HLA-B*5801 is strongly associated with allopurinol-induced SCAR, especially in particular ethnic populations. A meta-analysis examining the likelihood of having HLA-B*5801 in patients with SJS/TEN revealed a pooled diagnostic odds ratio (DOR) of 83.5 (95% confidence interval: 50.7, 137.4). The DOR compares the odds of a patient with SJS/TEN having HLA-B*5801 with the odds of a patient without SJS/TEN having HLA-B*5801. Subgroup analyses revealed Han Chinese people had a significantly higher association (DOR: 196.1) when compared with Europeans (DOR: 58.4). The increased association is likely due to the higher HLA-B*5801 allele frequencies in Southeast Asians: Singaporean Chinese 20.1%, Taiwanese 20.0%, Indian 15.4%, Hong Kongese 14.2%, Chinese 13.6% and Korean 12%, compared with those of European descent 1–5%.^3,4 HLA-B*5801 has the characteristics of a good screening test to prevent SJS/TEN because of its high sensitivity (78.4%), specificity (96.2%) and negative predictive value (99%).³ It is important to note that it is possible to have allopurinol-induced SCAR without being a carrier of HLA-B*5801.⁴

Worldwide guidelines addressing screening of patients for HLA-B*5801 prior to the initiation of allopurinol are presented in Table 1. The American College of Rheumatology recently updated their recommendations in 2020, now conditionally recommending testing in patients of Southeast Asian descent or African Americans.⁵ This builds on the 2012 guidelines, which recommended considering testing in patients at elevated risk: Han Chinese, Thai or Koreans with Stage III–V kidney disease.⁶ The 2017 European League Against Rheumatism guidelines recommend screening to be left to the discretion of the treating doctor, who should be aware of the risks of severe allergic reaction if the patient is an HLA-B*5801 carrier.
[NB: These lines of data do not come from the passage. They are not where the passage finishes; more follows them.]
-- ==== Sys2Proof/Machine/Budget.lean ====
section
/-! DEFINITION. The current budget (chapter 04): admission of untimed events, droop stretches, and the budget's registers. -/

namespace Sys2Proof.Machine

/-! ### Droop -/

/-- The droop stretch of a die (R129): clock of its first trip and of its last, while it lasts. -/
def State.stretch (s : State) (d : Nat) : Option (Nat × Nat) :=
  match tget none s.bud.droop [d] with
  | some (c, l) => if s.bud.clock ≤ l + s.rd F.BUD_DCFG_HOLD_CLOCKS d then some (c, l) else none
  | none => none

/-- Whether the present clock is a droop stall clock of a die (R129). -/
def State.droopStall (s : State) (d : Nat) : Bool :=
  (s.stretch d).any (fun x => decide (x.1 + 2 ≤ s.bud.clock) && (s.bud.clock - x.1) % 2 == 0)

def State.setDroop (s : State) (d : Nat) (x : Option (Nat × Nat)) : State :=
  let s : State := { s with bud := { s.bud with droop := tset none s.bud.droop [d] x } }
  s.wr F.BUD_DSTAT_DROOP_ACTIVE d (b2n x.isSome)

/-- DROOP_TRIP (R129, R130): a trip during a stretch extends it; otherwise a stretch begins, is counted for every paddock of
the die alike and reported to the VF of every assigned paddock and to PF 0, and the runs of the die carry its warning. -/
def execDroopTrip (die : Fin 2) (s : State) : Host.Outcome State Fault Refusal :=
  let d := die.val
  match s.stretch d with
  | some (c, _) => .next (s.setDroop d (some (c, s.bud.clock)))
  | none =>
    let s := (s.setDroop d (some (s.bud.clock, s.bud.clock))).bump F.BUD_DDROOP_EVT_COUNT d
    let s := loopN 8 (fun i s =>
      let p := 8 * d + i
      let s := s.bump F.BUD_DROOP_EVT_COUNT p
      let s := loopN 8 (fun j s => s.warnOn (8 * p + j) 0x162) s
      if s.pdkState p = pdkFree ∨ s.pdkState p = pdkOffline then s else s.event (vfOf p) 0x01 0x162 0) s
    .next (s.event 0 0x01 0x162 (detailAt 0x10 d))

/-- DROOP_STRETCH_END (R129): HOLD_CLOCKS after the last trip. -/
def execDroopStretchEnd (die : Fin 2) (s : State) : Host.Outcome State Fault Refusal :=
  if (tget none s.bud.droop [die.val]).isSome ∧ (s.stretch die.val).isNone then .next (s.setDroop die.val none) else .next s

/-! ### Untimed work -/

/-- Sources of untimed events that are no stream (R124). -/
def srcPatrol (i : Nat) : Nat := 96 + i
def srcMower : Nat := 104
def srcServer : Nat := 105
def srcCp : Nat := 106
def sources : Nat := 107
/-- The source of a stream of a logical core. -/
def srcStream (c st : Nat) : Nat := 12 * coreOff c + st

/-- Untimed charge of the window that ends with the present clock, and what the window may hold (R116, R124). -/
def State.uwin (s : State) (p : Nat) : Nat := (tget [] s.bud.uwin [p]).foldl (fun a b => a + b) 0
def State.ucap (s : State) (p : Nat) : Nat := 64 * s.rd F.BUD_PCFG_UNTIMED_BU p
def State.ufits (s : State) (p w : Nat) : Bool :=
  decide (s.uwin p + w ≤ s.ucap p) && !s.droopStall (pdkDie p)

/-- Charges an untimed event in the present clock; BUD_UWIN follows (R123). -/
def State.ucharge (s : State) (p w : Nat) : State :=
  let l := tget [] s.bud.uwin [p]
  let l := match l with
    | [] => [w]
    | x :: xs => (x + w) :: xs
  let s : State := { s with bud := { s.bud with uwin := tset [] s.bud.uwin [p] l } }
  let n := s.uwin p
  (s.wr F.BUD_UWIN_CHARGE p n).wr F.BUD_UWIN_PEAK p (max n (s.rd F.BUD_UWIN_PEAK p))

def State.heldOf (s : State) (p : Nat) : List Held := tget [] s.bud.held [p]
def State.setHeld (s : State) (p : Nat) (l : List Held) : State :=
  { s with bud := { s.bud with held := tset [] s.bud.held [p] l } }
def State.admittedOf (s : State) (p : Nat) : List Held := tget [] s.bud.admitted [p]
def State.setAdmitted (s : State) (p : Nat) (l : List Held) : State :=
  { s with bud := { s.bud with admitted := tset [] s.bud.admitted [p] l } }

/-- An untimed event of paddock `p` (R124): admitted at once when nothing is held and it fits; one already admitted goes on;
otherwise it is held, and nothing of it happens until UNTIMED_EVENT_ADMIT. -/
def State.untimed (s : State) (p src w : Nat) (tag : List Nat) (go : State → State) : State :=
  let e : Held := ⟨src, w, tag⟩
  if (s.admittedOf p).contains e then go (s.setAdmitted p (removeFirst (· == e) (s.admittedOf p)))
  else if (s.heldOf p).contains e then s
  else if s.heldOf p = [] ∧ s.ufits p w = true then
    go ({ s.ucharge p w with bud := { (s.ucharge p w).bud with last := tset 0 s.bud.last [p] (src + 1) } })
  else s.setHeld p (s.heldOf p ++ [e])

/-- The next held event of the cyclic order: the oldest of the first source with one waiting, starting after the last
admitted (R124). -/
def State.nextHeld (s : State) (p : Nat) : Option Held :=
  let l := s.heldOf p
  let from_ := tget 0 s.bud.last [p]
  (List.range sources).findSome? (fun k => l.find? (fun e => e.src == (from_ + k) % sources))

/-- UNTIMED_EVENT_ADMIT (R124): the next held event is admitted when it fits. -/
def execUntimedEventAdmit (p : Fin 16) (s : State) : Host.Outcome State Fault Refusal :=
  match s.nextHeld p.val with
  | none => .next s
  | some e =>
    if s.ufits p.val e.weight = false then .next s
    else
      let s := (s.setHeld p.val (removeFirst (· == e) (s.heldOf p.val))).ucharge p.val e.weight
      let s : State := { s with bud := { s.bud with last := tset 0 s.bud.last [p.val] (e.src + 1) } }
      .next (s.setAdmitted p.val (s.admittedOf p.val ++ [e]))

/-! ### The infrastructure reserve (R125, R126) -/

/-- Windows of the reserve's limiters, beside those of the paddocks: the Mower of a group, transit forwarding of a die. -/
def rsvMower (g : Nat) : Nat := 16 + g
def rsvTransit (d : Nat) : Nat := 32 + d
/-- What a limiter admits in 64 clocks: 12 BU per group, 64 BU per die. -/
def rsvCap (k : Nat) : Nat := if k < 32 then 768 else 4096

/-- Work of the reserve: it takes place when its limiter admits it in the present clock. -/
def State.reserve (s : State) (k w : Nat) (go : State → State) : State :=
  if rsvCap k < s.uwin k + w then s
  else
    let l := match tget [] s.bud.uwin [k] with
      | [] => [w]
      | x :: xs => (x + w) :: xs
    go { s with bud := { s.bud with uwin := tset [] s.bud.uwin [k] l } }

/-- The windows of the limiters slide by a clock. -/
def State.slideReserve (s : State) : State :=
  loopN 18 (fun j s =>
    let l := tget [] s.bud.uwin [16 + j]
    if l = [] then s
    else
      let l := if l.all (fun x => x == 0) then [] else (0 :: l).take 64
      { s with bud := { s.bud with uwin := tset [] s.bud.uwin [16 + j] l } }) s

/-! ### Registers -/

/-- A write of 1 to BUD_REC0.VALID re-arms the excess-tick record (R133). -/
def execBudRec0ValidClear (p : Fin 16) (s : State) : Host.Outcome State Fault Refusal := .next (s.wr F.BUD_REC0_VALID p.val 0)

/-- A PF write of BUD_DCFG (R133): HOLD_CLOCKS at least 64, DROOP_MV 600 to 710. -/
def execBudDcfgWrite (die : Fin 2) (droopMv holdClocks : Nat) (s : State) : Host.Outcome State Fault Refusal :=
  let s := s.wr F.BUD_DCFG_HOLD_CLOCKS die.val (max (holdClocks % 4096) 64)
  .next (s.wr F.BUD_DCFG_DROOP_MV die.val (min (max (droopMv % 1024) 600) 710))

end Sys2Proof.Machine
end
The task force noted that it lacked data to make recommendations for cost-effective population-based screening given that the ethnicity demographics in Europe are dissimilar to that of the high-risk Asian cohort.⁷ The high-risk populations identified in these guidelines are particularly relevant in Australia given that the Australian population is 5.2% Chinese and 0.5% Korean ancestry. In major capital cities such as Sydney, the population with Chinese ancestry increases to 10%.⁹
 

The Clinical Pharmacogenetics Implementation Consortium recommend that if a single HLA-B*5801 allele is present on screening, allopurinol is contraindicated in favour of alternative urate-lowering medications such as probenecid or febuxostat.¹

Use of HLA-B*5801 in screening has been evaluated in a 2015 prospective cohort study in Taiwan. A total of 2926 patients who required allopurinol therapy were recruited. Prior to initiation of allopurinol, patients were tested for HLA-B*5801; if positive, they were given alternative therapy. Of the participants, 19.6% tested positive to HLA-B*5801. Following a minimum follow-up period of nine months, none of the 571 participants with HLA-B*5801 who were given alternative therapy developed any SCAR. The study authors concluded that on the basis of historical incidence data, an estimated seven cases of allopurinol-induced SCAR were avoided in a cohort of that size.¹⁰

Although rare, allopurinol-induced SCAR and AHS have significant morbidity and mortality consequences. The presence of HLA-B*5801 is significantly associated with these adverse conditions occurring, and worldwide guidelines recommend or suggest the practitioner to consider an individualised approach to screening in patients from high-risk groups. The multicultural Australian population has a high proportion of these high-risk groups (Han Chinese/Korean), particularly in capital cities. Australian general practitioners should consider the evidence for limited HLA-B*5801 screening of patients from these populations and be aware of the potential medication-induced side effects when prescribing allopurinol.